[Python-Dev] shrinking dicts
Vladimir Marangozov
Vladimir.Marangozov@inrialpes.fr
Tue, 10 Aug 1999 13:04:27 +0100 (NFT)
Currently, dictionaries always grow until they are deallocated from
memory. This happens in PyDict_SetItem according to the following
code (before inserting the new item into the dict):
/* if fill >= 2/3 size, double in size */
if (mp->ma_fill*3 >= mp->ma_size*2) {
if (dictresize(mp, mp->ma_used*2) != 0) {
if (mp->ma_fill+1 > mp->ma_size)
return -1;
}
}
The symmetric case is missing and this has intrigued me for a long time,
but I've never had the courage to look deeply into this portion of code
and try to propose a solution. Which is: reduce the size of the dict by
half when the nb of used items <= 1/6 the size.
This situation occurs far less frequently than dict growing, but anyways,
it seems useful for the degenerate cases where a dict has a peek usage,
then most of the items are deleted. This is usually the case for global
dicts holding dynamic object collections, etc.
A bonus effect of shrinking big dicts with deleted items is that
the lookup speed may be improved, because of the cleaned <dummy> entries
and the reduced overall size (resulting in a better hit ratio).
The (only) solution I could came with for this pb is the appended patch.
It is not immediately obvious, but in practice, it seems to work fine.
(inserting a print statement after the condition, showing the dict size
and current usage helps in monitoring what's going on).

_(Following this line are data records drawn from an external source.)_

-- ==== Sys2Proof/Machine/Ports.lean ====
section
/-! DEFINITION. Ports: definitions and modes (R25 to R29), enable, disable, reset and restart (R35, R36, R170, R196), and commits of a
direction that does not run (R625). -/

namespace Sys2Proof.Machine

/-! ## What a definition must meet (R2, R25 to R29, R202) -/

/-- A defined port lies where R27 and the variant allow, and shares no line lane with another defined port. -/
def State.portFits (s : State) (p : Nat) : Bool :=
  let k := s.portK p
  p % k == 0 && decide (p + k ≤ s.lines)
    && (List.range 8).all (fun q => q == p || !s.portDefined q || decide (q + s.portK q ≤ p) || decide (p + k ≤ q))

/-- Each logical number of the octets that a port's host lanes lie in occurs once in each direction (R202). -/
def State.swapOk (s : State) (p : Nat) : Bool :=
  ((List.range s.hosts).filter fun l => (s.portHosts p).any fun h => h / 8 == l / 8).all fun l =>
    ((List.range s.hosts).filter (fun m => s.fld (pHSL m) HSL.LANE_CFG.RX_LOG == l)).length == 1
      && ((List.range s.hosts).filter (fun m => s.fld (pHSL m) HSL.LANE_CFG.TX_LOG == l)).length == 1

/-- A port may start: its definition fits and its host lanes exist and are assigned as R202 asks. -/
def State.portValid (s : State) (p : Nat) : Bool :=
  s.portFits p && (s.portHosts p).all (fun l => decide (l < s.hosts)) && s.swapOk p

/-- The ports that share a line lane with port `p` as it is defined, `p` among them. -/
def State.overlapping (s : State) (p : Nat) : List Nat :=
  (List.range 8).filter fun q => q == p || (s.portDefined q && decide (q < p + s.portK p) && decide (p < q + s.portK q))

/-- What a host error about ports may leave free (R29, R204, R447): PORT, and every lane of every port that the write defines or overlaps. -/
def State.portErrorPages (s : State) (l : List Nat) : List Nat := pPORT :: (l.flatMap s.overlapping).flatMap s.portPages

/-! ## Start and stop -/

/-- What every port enable clears and reads (R160, R169, R173, R181, R217, R218, R219, R332): statistics, flags, counts, ITER, the
outer-code modes and the loopback. -/
def State.portClear (s : State) (p : Nat) : State :=
  let h := pHSL (s.firstHost p)
  let s := s.modPort p fun _ =>
    { PortSt.init with iter := s.fld pPORT (fldAt PORT.PCFG.ITER (4 * p)), lb := s.fld h HSL.PORT_LB.MODE }
  let s := s.degLoad p
  let s := s.wr (pPORT + PORT.PSKEW + 4 * p) 0
  let s := s.wr (pPORT + PORT.PSTAT + 4 * p) 0
  let s := (s.setFld pPORT (psf p PORT.PSTAT.LF_HOST) 1).setFld pPORT (psf p PORT.PSTAT.LF_LINE) 1
  let b := pOFEC p
  let s := s.setFld b OFEC.OF_STAT.RX_MODE_ACT (s.fld b OFEC.OF_CTRL.RX_MODE)
  let s := s.setFld b OFEC.OF_STAT.TX_MODE_ACT (s.fld b OFEC.OF_CTRL.TX_MODE)
  let s := (s.portLanes p).foldl State.clearIfec (s.clearOfec p)
  let s := (((s.wr (h + HSL.COMP_H2L) 0).wr (h + HSL.COMP_L2H) 0).wr (h + HSL.PORT_COMP) 0).wr (h + HSL.HSKEW) 0
  (s.wr (pTIME + TIME.AMC_TX + 8 * p) 0).wr (pTIME + TIME.AMC_RX + 8 * p) 0

/-- A PLL of one of the port's line lanes has lost lock and not regained it (R461). -/
def State.portUnlocked (s : State) (p : Nat) : Bool :=
  (s.portLanes p).any (fun n => s.unlocked.testBit n || s.unlocked.testBit (8 + n))

/-- The lanes of an enabled port start, once the device can run them (R64, R99, R209, R211, R460, R461). A PORT_EN bit written while REFCLK is absent stands, and its
port starts with the others when REFCLK is back (R42 says only that no port may be enabled; DESIGN CHOICE, log entry 100). -/
def State.portRun (s : State) (p : Nat) : State :=
  if s.portOn p && s.canRun && !s.portUnlocked p then
    let s := s.modPort p fun x => { x with run := true }
    let s := (s.portLanes p).foldl State.startRx s
    let s := (s.portLanes p).foldl (fun s n => (s.modLtx n fun t => { t with sq := false }).settleTx n) s
    let ms := (List.range s.hosts).filter (s.portHasHost p)
    ms.foldl (fun s m => (s.when (s.rxPort m == some p) (fun s => s.startHostRx m)).settleHostTx m) s
  else s

/-- A port start: the enable of R170. -/
def State.portStart (s : State) (p : Nat) : State :=
  let s := (s.portClear p).portRun p
  (s.portLanes p).foldl State.settleTx s

/-- The line side of a port stops (R35, R36, R73, R99, R186): pending commits are discarded, receive lanes go to DOWN, transmit lanes leave ACTIVE at
their next frame boundary, the host gets Local Fault while the port is enabled (R171), and a pending latch is taken. -/
def State.portHalt (s : State) (p : Nat) : State :=
  let s := (s.portLanes p).foldl State.stopRx s
  let s := (s.portLanes p).foldl (fun s n =>
    (s.discard (pLTX n) 0x1F).modLtx n fun t => { t with sq := false, stop := t.stop || s.txState n == 3 }) s
  let s := (s.modPort p fun x => { x with run := false, lb := 0, lbPend := none }).when (s.portOn p) fun s => s.faultToHost p
  let s := s.when (s.bit (pPART p) PART.PC_STAT.RLB_ACTIVE) fun s =>
    ((s.setFld (pPART p) PART.PC_STAT.RLB_ACTIVE 0).setFld (pHSL (s.firstHost p)) HSL.PORT_LB.MODE 0).raise PART.evRLB_CHANGE p
  let on := if s.portOn p then 1 else 0
  let s := (s.setFld pPORT (psf p PORT.PSTAT.LF_HOST) on).setFld pPORT (psf p PORT.PSTAT.LF_LINE) on
  let s := (s.setFld pPORT (psf p PORT.PSTAT.DESKEWED) 0).cwLock p OFEC.OF_STAT.RX_CW_LOCK false
  s.when (s.bit (pOFEC p) OFEC.OF_STAT.SNAP_PEND) (fun s => s.latchOfec p)

/-- The lanes of a port stop (R36, R209, R211): its line side, its host receivers, and its host transmitters at their next commit point. -/
def State.portStop (s : State) (p : Nat) : State :=
  let ms := (List.range s.hosts).filter (fun m => (s.portHosts p).contains (s.fld (pHSL m) HSL.LANE_CFG.RX_LOG))
  let mt := (List.range s.hosts).filter (fun m => (s.portHosts p).contains (s.fld (pHSL m) HSL.LANE_CFG.TX_LOG))
  let s := ms.foldl State.stopHostRx (s.portHalt p)
  let s := mt.foldl (fun s m => (s.discard (pHSL m) 0x1).modHsl m fun x => { x with stop := x.stop || s.htx m == 2 }) s
  (s.setFld pPORT (psf p PORT.PSTAT.HOST_UP) 0).cwLock p OFEC.OF_STAT.TX_CW_LOCK false

/-- Every lane goes over to the state that its conditions now name. -/
def State.settleLanes (s : State) : State :=
  let s := (List.range s.lines).foldl (fun s n => (s.settleTx n).dawnSettle n) s
  (List.range s.hosts).foldl (fun s m => (s.settleHostTx m).settleHostRx m) s

/-- A restart as a port reset (R35, R196, R460, R461). A resampler table that R54 does not admit is loaded as it stands: the host error of R54 is that of an
enable by a write, and no write restarts a port after a clock event (DESIGN CHOICE, log entry 100). -/
def State.portRestart (s : State) (p : Nat) : State := if s.portOn p then (s.portStop p).portStart p else s

/-- Every enabled port stops. -/
def State.stopPorts (s : State) : State :=
  (s.each ((List.range 8).filter s.portOn) State.portStop).settleLanes

/-- Every enabled port restarts. -/
def State.restartPorts (s : State) : State :=
  (s.each ((List.range 8).filter s.portOn) State.portRestart).settleLanes

/-! ## Port frame boundaries -/

/-- The loopback that the partner has asked for takes effect at a port frame boundary as a port reset (R295, R297): entering the
loop sets RLB_ACTIVE, and the stop within the reset leaves it. -/
def State.loopChange (s : State) (p : Nat) : State :=
  match (s.portSt p).lbPend with
  | none => s
  | some m =>
    let active := s.bit (pPART p) PART.PC_STAT.RLB_ACTIVE
    if (m = 2) = active then s.modPort p fun x => { x with lbPend := none }
    else
      let s := (s.portStop p).setFld (pHSL (s.firstHost p)) HSL.PORT_LB.MODE m
      let s := s.portStart p
      s.when (m == 2) fun s => (s.setFld (pPART p) PART.PC_STAT.RLB_ACTIVE 1).raise PART.evRLB_CHANGE p

/-- PORT_FRAME_BOUNDARY (R169, R171, R172, R180, R295, R297). -/
def execPortFrameBoundary (p : Fin 8) (skew : Nat) (lane : Fin 8) (s : State) : R :=
  let p := p.val
  if s.portOn p ∧ (s.portSt p).run then
    let s0 := s
    let s := (s.modPort p fun x => { x with frames := x.frames + 1 }).deskew p skew lane.val
    let s := s.portFills p
    let s := s.when (s.bit (pOFEC p) OFEC.OF_STAT.SNAP_PEND) (fun s => s.latchOfec p)
    .next (watch s0 (s.loopChange p).settleLanes)
  else .next s

/-! ## Writes of the PORT page -/

/-- Ports that a write has enabled or disabled start or stop; one that cannot start is a host error about it (R29, R170, R447). -/
def portChange (s0 s : State) : Out :=
  let on := (List.range 8).filter (fun p => s.portOn p && !s0.portOn p)
  let off := (List.range 8).filter (fun p => s0.portOn p && !s.portOn p)
  let bad := on.filter fun p => !s.portValid p
  let t := watch s0 (((on.filter s.portValid).foldl State.portStart (off.foldl State.portStop s)).settleLanes)
  if bad = [] then .ok t else hostError (s.portErrorPages bad) t

/-- A write of PORT_EN (R170). -/
def effPortEn (v : Word) (s : State) : Out := portChange s (s.wr (pPORT + PORT.PORT_EN) v)

/-- A write of PORT_CMD (R196): each bit resets its port if that is enabled. -/
def effPortCmd (v : Word) (s : State) : Out :=
  let l := (List.range 8).filter (fun p => v.getLsbD p && s.portOn p)
  let bad := l.filter fun p => !s.portValid p
  let t := watch s (((l.filter s.portValid).foldl State.portRestart s).settleLanes)
  if bad = [] then .ok t else hostError (s.portErrorPages bad) t

/-- A write of PCFG[p] (R29, R160, R186, R191: without a port, OFEC[p] holds no statistics): SIZE and DEFINED hold on an enabled port; ITER waits for the next enable. -/
def effPcfg (p : Nat) (v : Word) (s : State) : Out :=
  let iter := getBits v 12 3
  let keep := getBits v 0 12 == getBits (s.rd (pPORT + PORT.PCFG + 4 * p)) 0 12
  let s' := s.wr (pPORT + PORT.PCFG + 4 * p) v
  if iter < 3 ∨ 6 < iter then hostError [pPORT] s
  else if !v.getLsbD 0 ∧ !s.portOn p then portChange s (s'.clearOfec p)
  else if s.portOn p then (if keep then .ok s' else hostError (s'.portErrorPages [p] ++ s.portPages p) s')
  else if v.getLsbD 0 ∧ !s'.portFits p then hostError (s'.portErrorPages [p]) s'
  else portChange s s'

/-- In M200 no frame has an Aedfel header, and what IFEC[n] shows of one reads 0 (R165). -/
def State.dropHeader (s : State) (n : Nat) : State :=
  let b := pIFEC n
  let s := (s.setFld b IFEC.IF_STAT.FAR_RDI 0).setFld b IFEC.IF_STAT.FAR_LANE 0
  let s := (s.setFld b IFEC.IF_STAT.FAR_SIZE 0).setFld b IFEC.IF_STAT.RX_FRAME 0
  (IFEC.HDR_ERR :: (List.range 7).map fun i => IFEC.CONV + 4 * i).foldl (fun s o => (s.wr (b + o) 0).setLv (b + o) 0) s

/-- A write of MODE (R25, R29, R165). -/
def effMode (v : Word) (s : State) : Out :=
  let s' := s.wr (pPORT + PORT.MODE) v
  let on := (List.range 8).filter s.portOn
  if (s'.m400 ∧ !s.hasM400) ∨ ((s'.m400 ≠ s.m400 ∨ s'.halfRate ≠ s.halfRate) ∧ on ≠ []) then hostError (s'.portErrorPages on) s'
  else .ok (((List.range 8).foldl (fun s n => s.when (!s.m400) fun s => s.dropHeader n) s').settleLanes)

/-- PORT_EN with a port's bit set or clear. -/
def State.portEnWord (s : State) (p : Nat) (on : Bool) : Word :=
  putBits (s.rd (pPORT + PORT.PORT_EN)) p 1 (if on then 1 else 0)

/-- PORT_ENABLE (R170): a write of PORT_EN that sets bit p. -/
def execPortEnable (r : Requester) (p : Fin 8) (s : State) : R :=
  let v := s.portEnWord p.val true
  txn r (pPORT + PORT.PORT_EN) v (effPortEn v) s

/-- PORT_DISABLE (R36, R170): a write of PORT_EN that clears bit p. -/
def execPortDisable (r : Requester) (p : Fin 8) (s : State) : R :=
  let v := s.portEnWord p.val false
  txn r (pPORT + PORT.PORT_EN) v (effPortEn v) s

/-- PORT_RESET (R196). -/
def execPortReset (r : Requester) (p : Fin 8) (s : State) : R :=
  let v : Word := BitVec.ofNat 32 (2 ^ p.val)
  txn r (pPORT + PORT.PORT_CMD) v (effPortCmd v) s

/-! ## Commits of a direction without commit points (R625) -/

/-- IDLE_COMMIT_APPLY (R625): what a direction that does not run has accepted takes effect; FRAME records its count as it stands. -/
def execIdleCommitApply (d : LaneDir) (s : State) : R :=
  match d with
  | .lineRx n =>
    let b := pLRX n.val
    if s.lnState n.val = 0 then .next (s.applyCommits b 0x7F 0 ((s.rd (b + LRX.FRAME_CNT)).toNat % 2 ^ 16)) else .next s
  | .lineTx n =>
    let b := pLTX n.val
    if s.refOk then .next s else .next (s.applyCommits b 0x1F 0 ((s.rd (b + LTX.FRAME_CNT)).toNat % 2 ^ 16))
  | .hostRx m =>
    if s.hrx m.val = 0 ∨ s.hrx m.val = 6 then .next (s.hostApply m.val 0xE 0 false (s.fld (pHSL m.val) HSL.CP_CNT.RX)) else .next s
  | .hostTx m => if s.htx m.val ≤ 1 then .next (s.hostApply m.val 0x1 0 true (s.fld (pHSL m.val) HSL.CP_CNT.TX)) else .next s

end Sys2Proof.Machine
end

Any other ideas on how to deal with this? Thoughts, comments?
--
Vladimir MARANGOZOV | Vladimir.Marangozov@inrialpes.fr
http://sirac.inrialpes.fr/~marangoz | tel:(+33-4)76615277 fax:76615252
-------------------------------[ cut here ]---------------------------
*** dictobject.c-1.5.2 Fri Aug 6 18:51:02 1999
--- dictobject.c Tue Aug 10 12:21:15 1999
***************
*** 417,423 ****
ep->me_value = NULL;
mp->ma_used--;
Py_DECREF(old_value);
! Py_DECREF(old_key);
return 0;
}
--- 417,430 ----
ep->me_value = NULL;
mp->ma_used--;
Py_DECREF(old_value);
! Py_DECREF(old_key);
! /* For bigger dictionaries, if used <= 1/6 size, half the size */
! if (mp->ma_size > MINSIZE*4 && mp->ma_used*6 <= mp->ma_size) {
! if (dictresize(mp, mp->ma_used*2) != 0) {
! if (mp->ma_fill > mp->ma_size)
! return -1;
! }
! }
return 0;
}